Он подчинился и, волоча ноги, ежесекундно оборачиваясь и бросая на меня перепуганные взгляды, побрел в гостиную. Я вела себя бестолково, что не удивительно, поскольку никто еще не изобрел правильный способ сделать то, что мне предстояло. А ведь я готовилась, продумала каждое свое слово. Но теперь, когда подошло время, эти слова разбегались, прятались, я находила их или слишком пафосными, или недостаточно убедительными, или вообще бессмысленными и не несущими утешения. Из ящика ночного столика – места, которое было для Ноэ под запретом, – я извлекла конверт, приготовленный для него десять дней назад, когда мы были в гостях у родителей. Стоя на верхней ступеньке лестницы, я на мгновение застыла. Через несколько минут я умру. Скоро мое сердце перестанет биться.



Я вошла к Ноэ. Он сидел на диване, грыз ногти и испуганно уставился на меня.

– Ты заболела, мама?

Всхлип, прозвучавший в его голосе, перевернул мне душу. Я подбежала и схватила его за руки.

– Нет-нет, мой родной, не волнуйся. Со мной все в порядке.

Мои заверения не сработали, ему не стало легче.

– Честное слово, – настаивала я.

Я села на кофейный столик напротив него.

– Ноэ, я хочу, чтобы ты запомнил, что я люблю тебя больше всех на свете и что моя жизнь не имела бы смысла, не будь тебя рядом.

– Я тоже люблю тебя, мама, но твое взвинченное состояние меня пугает.

Я распечатала конверт и достала фотографию, на которой были мы с Николя, мне там двадцать лет, а он на два года старше. Мы на пляже в Нормандии, закат, мы подняли воротники пальто – разгар зимы. Мы сияем, счастливые, уверенные в будущем.

– Что это?

Я протянула ему снимок, он собрался его взять, но я придержала, боялась отпустить. Впервые между мной и моим сыном материализовался Николя. Ноэ узнал меня, на его лице появилась нежная улыбка – возможно, последняя, которую он мне адресует, – а потом его взгляд переместился, лицо застыло, он закусил губу.

– Кто это? – спросил он севшим голосом.

Он его, естественно, никогда не видел, но сразу обо всем догадался.

– Твой отец.

Фото словно гипнотизировало его, пальцы, держащие кусок глянцевой бумаги, дрожали.

– Я на него действительно похож.

– И даже очень.

– Зачем ты мне его показываешь, мама? Ты прекрасно знаешь, что я не хочу о нем слышать…

В его голосе звучала боль.

– Ноэ, посмотри на меня, пожалуйста…

Он послушался и вдруг показался мне немыслимо хрупким.

– Я допустила много ошибок, но самая серьезная из них в том, что я никогда не рассказывала тебе правду о Николя. Я оберегала тебя, и в особенности себя.

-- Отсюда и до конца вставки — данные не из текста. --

/-- R351: a host read of STATUS right after a CMD write gives that command's code. -/
def Obligations.StatusReadGivesTheLastCode : Prop :=
  ∀ (s : State) (w : Word) (rest : List HostEvent), s.writesCmd w (.request (read64 0x1008) :: rest) →
    ∃ t u d, step s = .next t ∧ step t = .next u ∧
      u.responses = s.responses ++ [{ resp := .okay, rdata := 0 }, { resp := .okay, rdata := d }] ∧
      d.extractLsb' 0 4 = t.err ∧ u.err = t.err

/-- R340, R341: after a pulse of the reset input, and in `State.reset`, every slot is invalid and all zero, ERR, GTE and STICKY are
0 so STATUS reads 0, and LASTCMD is 0. Nothing is said of a RAM byte: it is UNSPECIFIED. -/
def Obligations.ResetClearsEveryRegister : Prop :=
  ∀ (s : State) (rest : List HostEvent), s.pending = .reset :: rest →
    ∃ t, step s = .next t ∧ t.pending = rest ∧ t.responses = s.responses ∧
      ∀ u ∈ [t, State.reset], (∀ k : Slot, u.slot k = Context.empty) ∧ u.err = 0 ∧ u.gte = false ∧ u.sticky = false ∧
        u.statusWord = 0 ∧ u.lastCmd = 0

/-- The model's choice for R317 (log 7): with no event to come the block is idle, and a step changes nothing. -/
def Obligations.IdleStepChangesNothing : Prop :=
  ∀ s : State, s.pending = [] → step s = .next s

/-- R360, R363: every event is served and every command terminates: as many steps as there are events empty the list, and each
request has had its response. That EACH request has had one rests on the model's choice, log 5 (DESIGN CHOICE, unsafe for this
clause): reset falls between transactions only. On the chip a CMD write that a reset cuts off may get no response (R342). -/
def Obligations.EveryEventIsServed : Prop :=
  ∀ s : State, ∃ t, Host.Core.run Sys2Proof.core s.pending.length s = .next t ∧ t.pending = [] ∧
    t.responses.length = s.responses.length + (s.pending.filter (fun e => decide (e ≠ HostEvent.reset))).length

/-- R363: two states show the same outcome exactly when they agree on the responses, on EVERY byte of the RAM, written since reset
or not, on the context slots, on the fields of STATUS and on LASTCMD. -/
def Obligations.ObservationShowsTheWholeFinalState : Prop :=
  ∀ s t : State, s.observe = t.observe ↔
    s.responses = t.responses ∧ (∀ a, a < 4096 → s.byteAt a = t.byteAt a) ∧ (∀ k : Slot, s.slot k = t.slot k) ∧
    s.err = t.err ∧ s.gte = t.gte ∧ s.sticky = t.sticky ∧ s.lastCmd = t.lastCmd

/-- R80, R95: what a read does and is answered depends on its address and size alone: with any other write data the step is the
same. So the statements about `read64`, whose write data are the model's choice (log 18), hold of the read with any. -/
def Obligations.ReadsIgnoreTheirWriteData : Prop :=
  ∀ (s : State) (r : Request) (d : Word) (rest : List HostEvent), s.pending = .request r :: rest → r.kind = .read →
    step { s with pending := .request { r with wdata := d } :: rest } = step s
end

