-- ==== Sys2Proof/Tests/Slice0.lean ====
section
/-! SUPPORT. Tests, their expected results taken from 95_test_vectors.md or written out by hand from the encoding tables, and for
every statement with hypotheses a witness: concrete inputs that meet all of them together. -/

open Sys2Proof Sys2Proof.Machine

namespace Sys2Proof.Tests

/-! ### Small states -/

/-- The context of N = 0xFFFFFFFFFFFFFFC5, L = 1 (95_test_vectors.md k1). -/
def primeContext : Context :=
  { valid := true
    len := 1
    mod := #v[0xFFFFFFFFFFFFFFC5, 0, 0, 0, 0, 0, 0, 0, 0, 0, 0, 0]
    modInv := 0xCBEEA4E1A08AD8F3
    r2 := #v[0xD99, 0, 0, 0, 0, 0, 0, 0, 0, 0, 0, 0] }

/-- Two operands, at @0x008 and @0x010, and the modulus at @0x000, in a block whose slot 0 holds the prime's context. -/
def two (x y : Nat) : State :=
  (((State.reset.setSlot 0 primeContext).memWrite 0x000 8 0xFFFFFFFFFFFFFFC5).memWrite 0x008 8 x).memWrite 0x010 8 y

/-- The start state of the error rows of V8, but for @0x018. -/
def v8 : State := two 5 0xFFFFFFFFFFFFFFC5

/-- The host is about to write a command word to CMD. -/
def told (s : State) (w : Word) : State := { s with pending := [.request (commandRequest w)] }

/-- The host is about to make these requests. -/
def asked (s : State) (rs : List Request) : State := { s with pending := rs.map .request }

/-- A request by its parts. -/
def req (kind : AccessKind) (addr : Nat) (size : AccessSize) (wdata : Word) : Request :=
  { kind := kind, addr := BitVec.ofNat 16 addr, size := size, wdata := wdata }

/-- A property of the next state; false of a stop. -/
def after (r : StepResult) (p : State → Bool) : Bool :=
  match r with
  | .next t => p t
  | .fault _ => false
  | .refused _ => false

/-- STATUS.ERR after a step; 15 for a stop. -/
def errOf (r : StepResult) : Nat :=
  match r with
  | .next t => t.err.toNat
  | .fault _ => 15
  | .refused _ => 15

/-- The last response after a step. -/
def lastResponse (r : StepResult) : Option Response :=
  match r with
  | .next t => t.responses.getLast?
  | .fault _ => none
  | .refused _ => none

/-- The code of each command word, written from one state. -/
def codes (s : State) (ws : List Word) : List Nat := ws.map (fun w => errOf (step (told s w)))

/-! ### Well-formedness: one ill-formed term for each check -/

theorem test_wf_setmod_len : Instr.wellFormed (.setmod 16 0 0) = false := by decide
theorem test_wf_setmod_src1 : Instr.wellFormed (.setmod 1 0 4096) = false := by decide
theorem test_wf_setmodi_len : Instr.wellFormed (.setmodi 16 0 0) = false := by decide
theorem test_wf_setmodi_src1 : Instr.wellFormed (.setmodi 1 0 4096) = false := by decide
theorem test_wf_three_operands_len :
    [Instr.addmod 16 0 0 0 0, .submod 16 0 0 0 0, .mulmont 16 0 0 0 0, .csel 16 0 0 0].all (fun i => !i.wellFormed) = true := by
  decide
theorem test_wf_three_operands_dst :
    [Instr.addmod 1 0 4096 0 0, .submod 1 0 4096 0 0, .mulmont 1 0 4096 0 0, .csel 1 4096 0 0].all
      (fun i => !i.wellFormed) = true := by decide
theorem test_wf_three_operands_src1 :
    [Instr.addmod 1 0 0 4096 0, .submod 1 0 0 4096 0, .mulmont 1 0 0 4096 0, .csel 1 0 4096 0].all
      (fun i => !i.wellFormed) = true := by decide
theorem test_wf_three_operands_src2 :
    [Instr.addmod 1 0 0 0 4096, .submod 1 0 0 0 4096, .mulmont 1 0 0 0 4096, .csel 1 0 0 4096].all
      (fun i => !i.wellFormed) = true := by decide
theorem test_wf_conversions :
    [Instr.tomont 16 0 0 0, .tomont 1 0 4096 0, .tomont 1 0 0 4096, .tonorm 16 0 0 0, .tonorm 1 0 4096 0,
      .tonorm 1 0 0 4096].all (fun i => !i.wellFormed) = true := by decide
theorem test_wf_cmpgte :
    [Instr.cmpgte 16 0 0, .cmpgte 1 4096 0, .cmpgte 1 0 4096].all (fun i => !i.wellFormed) = true := by decide
theorem test_wf_limits_fit :
    [Instr.setmod 15 3 4095, .setmodi 15 3 4095, .clrctx 3, .addmod 15 3 4095 4095 4095, .submod 0 0 0 0 0,
      .mulmont 15 3 4095 4095 4095, .tomont 15 3 4095 4095, .tonorm 15 3 4095 4095, .cmpgte 15 4095 4095,
      .csel 15 4095 4095 4095].all Instr.wellFormed = true := by decide
theorem test_wf_line_refused :
    [ProgramLine.wr64 0x10000 0, .wr64 0 (2 ^ 64), .rd64 0x10000, .wrbuf 4 1 0, .wrbuf 0xFFF8 2 0, .wrbuf 0 1 (2 ^ 64),
      .pseudo (.copy 16 0 0)].all (fun l => !l.fits) = true := by decide

/-! ### Decode: words written bit by bit from R101: RSVD1, SRC2, SRC1, DST, RSVD0, CTX, LEN, OPC -/

theorem test_decode_setmod :
    decode 0b000000000000_000000000000_001000000000_000000000000_00_01_0110_00000001 = .ok (.setmod 6 1 0x200) := by decide
theorem test_decode_setmodi :
    decode 0b000000000000_000000000000_001100000000_000000000000_00_10_0100_00000010 = .ok (.setmodi 4 2 0x300) := by decide
theorem test_decode_clrctx :
    decode 0b000000000000_000000000000_000000000000_000000000000_00_11_0000_00000011 = .ok (.clrctx 3) := by decide
theorem test_decode_addmod :
    decode 0b000000000000_000001000000_000000000000_000100000000_00_00_0100_00010000 =
      .ok (.addmod 4 0 0x100 0x000 0x040) := by decide
theorem test_decode_submod :
    decode 0b000000000000_000000001000_000000010000_000000011000_00_00_0001_00010001 =
      .ok (.submod 1 0 0x018 0x010 0x008) := by decide
theorem test_decode_mulmont :
    decode 0b000000000000_111011100000_111101000000_111110100000_00_11_1100_00010010 =
      .ok (.mulmont 12 3 0xFA0 0xF40 0xEE0) := by decide
theorem test_decode_tomont :
    decode 0b000000000000_000000000000_000001100000_000011000000_00_01_0110_00010011 =
      .ok (.tomont 6 1 0x0C0 0x060) := by decide
theorem test_decode_tonorm :
    decode 0b000000000000_000000000000_000011000000_000001100000_00_01_0110_00010100 =
      .ok (.tonorm 6 1 0x060 0x0C0) := by decide
theorem test_decode_cmpgte :
    decode 0b000000000000_000000100000_000000010000_000000000000_00_00_0010_00100000 =
      .ok (.cmpgte 2 0x010 0x020) := by decide
theorem test_decode_csel :
    decode 0b000000000000_000000100000_000000010000_000000110000_00_00_0010_00100001 =
      .ok (.csel 2 0x030 0x010 0x020) := by decide

/-- The illegal words of V10, each with the model's reason. -/
theorem test_decode_rejects :
    [0x0000000000000000, 0x00000000000000FF, 0x0000000000000015, 0x0000000000000103, 0x0000000000010003, 0x0000000000004410,
      0x0010000000000410, 0x8000400001000410].map decode =
    [.error .unassignedOpcode, .error .unassignedOpcode, .error .unassignedOpcode, .error .unusedFieldSet,
      .error .unusedFieldSet, .error .reservedBitSet, .error .reservedBitSet, .error .reservedBitSet] := by decide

– Какую правду, мама? Что вы любили друг друга? Ты это хотела мне сообщить?

– Да…

– Окей, ну вот теперь ты сказала, и что? – перебил меня он. – Это ничего не изменило.

Он сунул фотографию мне обратно и стремительно вскочил с дивана. Между ним и мной только что образовалась пропасть.

– Я не хочу об этом говорить, – умоляющим голосом произнес он. – Ты же видишь!

– Во-первых, я не оставляю тебе выбора, а во-вторых, ты не прав – многое изменится для тебя, после того как ты меня выслушаешь.

– Да ладно! Ты сейчас пытаешься меня убедить, что он меня хотел и что вообще-то он нас не бросил? Ты это хочешь до меня донести?

– По правде говоря, у него просто не было возможности… Твой отец не знал, что я беременна.

Он свалился на стоящее за ним кресло и обхватил голову руками.

– Что это значит?

Я подошла к нему, сражаясь с непреодолимым желанием сжать его в объятиях.

– Когда стало понятно, что я жду тебя, он был в Индии. Еще до того, как я успела сообщить ему о твоем существовании, он оставил меня ради другой женщины. Поэтому я промолчала. Я сохранила тебя для себя, только для меня одной.

– Я запутался, мама…

Знаю, знаю, любимый мой, тебе невыносимо слышать, что я тебя так предала. Николя прав, нормальная мать не причинит такое зло своему ребенку.

Поскольку я продолжила молчать, он заговорил, ожидая от меня ответа.

Ящик Пандоры открылся.

– Почему ты сообщила мне об этом именно сейчас? От этой информации в моей жизни не появится ничего нового…

Его большие глаза смотрели на меня в упор, большие глаза, полные слез, отчаяния и надежды. А еще непонимания.

– Мне и во сне не могло присниться, что однажды я увижу его. Я никогда не интересовалась, что с ним стало, где он живет. Не искала его, потому что боялась все тебе рассказать и боялась, что он тебя заберет.

– Теперь ты знаешь, где он?

Сын был в полном отчаянии, мое сердце разрывалось от боли.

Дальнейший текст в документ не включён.